**SOURCE MATERIAL:**

/-! ### shows -/

@[simp] theorem State.shows_r (s t : State) (k : Access) (a : Word) (w : Option Word) : (s.shows k a w t).r = t.r := by
  unfold State.shows; split <;> simp
@[simp] theorem State.shows_ar (s t : State) (k : Access) (a : Word) (w : Option Word) : (s.shows k a w t).ar = t.ar := by
  unfold State.shows; split <;> simp
@[simp] theorem State.shows_dp (s t : State) (k : Access) (a : Word) (w : Option Word) : (s.shows k a w t).dp = t.dp := by
  unfold State.shows; split <;> simp
@[simp] theorem State.shows_ir0 (s t : State) (k : Access) (a : Word) (w : Option Word) : (s.shows k a w t).ir0 = t.ir0 := by
  unfold State.shows; split <;> simp
@[simp] theorem State.shows_ir1 (s t : State) (k : Access) (a : Word) (w : Option Word) : (s.shows k a w t).ir1 = t.ir1 := by
  unfold State.shows; split <;> simp
@[simp] theorem State.shows_bk (s t : State) (k : Access) (a : Word) (w : Option Word) : (s.shows k a w t).bk = t.bk := by
  unfold State.shows; split <;> simp
@[simp] theorem State.shows_sp (s t : State) (k : Access) (a : Word) (w : Option Word) : (s.shows k a w t).sp = t.sp := by
  unfold State.shows; split <;> simp
@[simp] theorem State.shows_st (s t : State) (k : Access) (a : Word) (w : Option Word) : (s.shows k a w t).st = t.st := by
  unfold State.shows; split <;> simp
@[simp] theorem State.shows_die (s t : State) (k : Access) (a : Word) (w : Option Word) : (s.shows k a w t).die = t.die := by
  unfold State.shows; split <;> simp
@[simp] theorem State.shows_iie (s t : State) (k : Access) (a : Word) (w : Option Word) : (s.shows k a w t).iie = t.iie := by
  unfold State.shows; split <;> simp
@[simp] theorem State.shows_iif (s t : State) (k : Access) (a : Word) (w : Option Word) : (s.shows k a w t).iif = t.iif := by
  unfold State.shows; split <;> simp
@[simp] theorem State.shows_rs (s t : State) (k : Access) (a : Word) (w : Option Word) : (s.shows k a w t).rs = t.rs := by
  unfold State.shows; split <;> simp
@[simp] theorem State.shows_re (s t : State) (k : Access) (a : Word) (w : Option Word) : (s.shows k a w t).re = t.re := by
  unfold State.shows; split <;> simp
@[simp] theorem State.shows_rc (s t : State) (k : Access) (a : Word) (w : Option Word) : (s.shows k a w t).rc = t.rc := by
  unfold State.shows; split <;> simp
@[simp] theorem State.shows_ivtp (s t : State) (k : Access) (a : Word) (w : Option Word) : (s.shows k a w t).ivtp = t.ivtp := by
  unfold State.shows; split <;> simp
@[simp] theorem State.shows_tvtp (s t : State) (k : Access) (a : Word) (w : Option Word) : (s.shows k a w t).tvtp = t.tvtp := by
  unfold State.shows; split <;> simp
@[simp] theorem State.shows_pc (s t : State) (k : Access) (a : Word) (w : Option Word) : (s.shows k a w t).pc = t.pc := by
  unfold State.shows; split <;> simp
@[simp] theorem State.shows_repeatSingle (s t : State) (k : Access) (a : Word) (w : Option Word) : (s.shows k a w t).repeatSingle = t.repeatSingle := by
  unfold State.shows; split <;> simp
@[simp] theorem State.shows_ir (s t : State) (k : Access) (a : Word) (w : Option Word) : (s.shows k a w t).ir = t.ir := by
  unfold State.shows; split <;> simp
@[simp] theorem State.shows_irHeld (s t : State) (k : Access) (a : Word) (w : Option Word) : (s.shows k a w t).irHeld = t.irHeld := by
  unfold State.shows; split <;> simp
@[simp] theorem State.shows_delay (s t : State) (k : Access) (a : Word) (w : Option Word) : (s.shows k a w t).delay = t.delay := by
  unfold State.shows; split <;> simp
@[simp] theorem State.shows_busy (s t : State) (k : Access) (a : Word) (w : Option Word) : (s.shows k a w t).busy = t.busy := by
  unfold State.shows; split <;> simp
@[simp] theorem State.shows_phase (s t : State) (k : Access) (a : Word) (w : Option Word) : (s.shows k a w t).phase = t.phase := by
  unfold State.shows; split <;> simp
@[simp] theorem State.shows_entering (s t : State) (k : Access) (a : Word) (w : Option Word) : (s.shows k a w t).entering = t.entering := by
  unfold State.shows; split <;> simp
@[simp] theorem State.shows_lockGlobal (s t : State) (k : Access) (a : Word) (w : Option Word) : (s.shows k a w t).lockGlobal = t.lockGlobal := by
  unfold State.shows; split <;> simp
@[simp] theorem State.shows_lockLocal (s t : State) (k : Access) (a : Word) (w : Option Word) : (s.shows k a w t).lockLocal = t.lockLocal := by
  unfold State.shows; split <;> simp
@[simp] theorem State.shows_iack (s t : State) (k : Access) (a : Word) (w : Option Word) : (s.shows k a w t).iack = t.iack := by
  unfold State.shows; split <;> simp
@[simp] theorem State.shows_cache (s t : State) (k : Access) (a : Word) (w : Option Word) : (s.shows k a w t).cache = t.cache := by
  unfold State.shows; split <;> simp
@[simp] theorem State.shows_dev (s t : State) (k : Access) (a : Word) (w : Option Word) : (s.shows k a w t).dev = t.dev := by
  unfold State.shows; split <;> simp
@[simp] theorem State.shows_pins (s t : State) (k : Access) (a : Word) (w : Option Word) : (s.shows k a w t).pins = t.pins := by
  unfold State.shows; split <;> simp
@[simp] theorem State.shows_board (s t : State) (k : Access) (a : Word) (w : Option Word) : (s.shows k a w t).board = t.board := by
  unfold State.shows; split <;> simp
@[simp] theorem State.shows_romImage (s t : State) (k : Access) (a : Word) (w : Option Word) : (s.shows k a w t).romImage = t.romImage := by
  unfold State.shows; split <;> simp
@[simp] theorem State.shows_mem (s t : State) (k : Access) (a : Word) (w : Option Word) : (s.shows k a w t).mem = t.mem := by
  unfold State.shows; split <;> simp
@[simp] theorem State.shows_nmiLast (s t : State) (k : Access) (a : Word) (w : Option Word) : (s.shows k a w t).nmiLast = t.nmiLast := by
  unfold State.shows; split <;> simp
@[simp] theorem State.shows_iiofLast (s t : State) (k : Access) (a : Word) (w : Option Word) : (s.shows k a w t).iiofLast = t.iiofLast := by
  unfold State.shows; split <;> simp
@[simp] theorem State.shows_ackPending (s t : State) (k : Access) (a : Word) (w : Option Word) : (s.shows k a w t).ackPending = t.ackPending := by
  unfold State.shows; split <;> simp
@[simp] theorem State.shows_levelAck (s t : State) (k : Access) (a : Word) (w : Option Word) : (s.shows k a w t).levelAck = t.levelAck := by
  unfold State.shows; split <;> simp
@[simp] theorem State.shows_raisePending (s t : State) (k : Access) (a : Word) (w : Option Word) : (s.shows k a w t).raisePending = t.raisePending := by
  unfold State.shows; split <;> simp
@[simp] theorem State.shows_levelRaise (s t : State) (k : Access) (a : Word) (w : Option Word) : (s.shows k a w t).levelRaise = t.levelRaise := by
  unfold State.shows; split <;> simp
@[simp] theorem State.shows_claimed (s t : State) (k : Access) (a : Word) (w : Option Word) : (s.shows k a w t).claimed = t.claimed := by
  unfold State.shows; split <;> simp
@[simp] theorem State.shows_dmaHeld (s t : State) (k : Access) (a : Word) (w : Option Word) : (s.shows k a w t).dmaHeld = t.dmaHeld := by
  unfold State.shows; split <;> simp
@[simp] theorem State.shows_waiting (s t : State) (k : Access) (a : Word) (w : Option Word) : (s.shows k a w t).waiting = t.waiting := by
  unfold State.shows; split <;> simp
@[simp] theorem State.shows_early (s t : State) (k : Access) (a : Word) (w : Option Word) : (s.shows k a w t).early = t.early := by
  unfold State.shows; split <;> simp
@[simp] theorem State.shows_inputs (s t : State) (k : Access) (a : Word) (w : Option Word) : (s.shows k a w t).inputs = t.inputs := by
  unfold State.shows; split <;> simp
@[simp] theorem State.shows_draws (s t : State) (k : Access) (a : Word) (w : Option Word) : (s.shows k a w t).draws = t.draws := by
  unfold State.shows; split <;> simp

/-! ### A register loaded early -/

/-- With nothing loaded early a register reads as it is held. -/
theorem State.newest_of_none {s : State} (h : s.early = none) (d : Reg) (v : Word) : s.newest d v = v := by
  simp [State.newest, h]

/-- A register loaded early reads as the loaded value, every other one as it is held. -/
theorem State.newest_of_some {s : State} {e : Reg} {w : Word} (h : s.early = some (e, w)) (d : Reg) (v : Word) :
    s.newest d v = if e = d then w else v := by
  simp [State.newest, h]

end Sys2Proof.Machine
end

**WHAT THIS TASK INVOLVES:** Your answer should consist of the lines of the listing that contain "register", copied as they stand.

**FINISHED TASK:**
/-! ### A register loaded early -/
/-- With nothing loaded early a register reads as it is held. -/
/-- A register loaded early reads as the loaded value, every other one as it is held. -/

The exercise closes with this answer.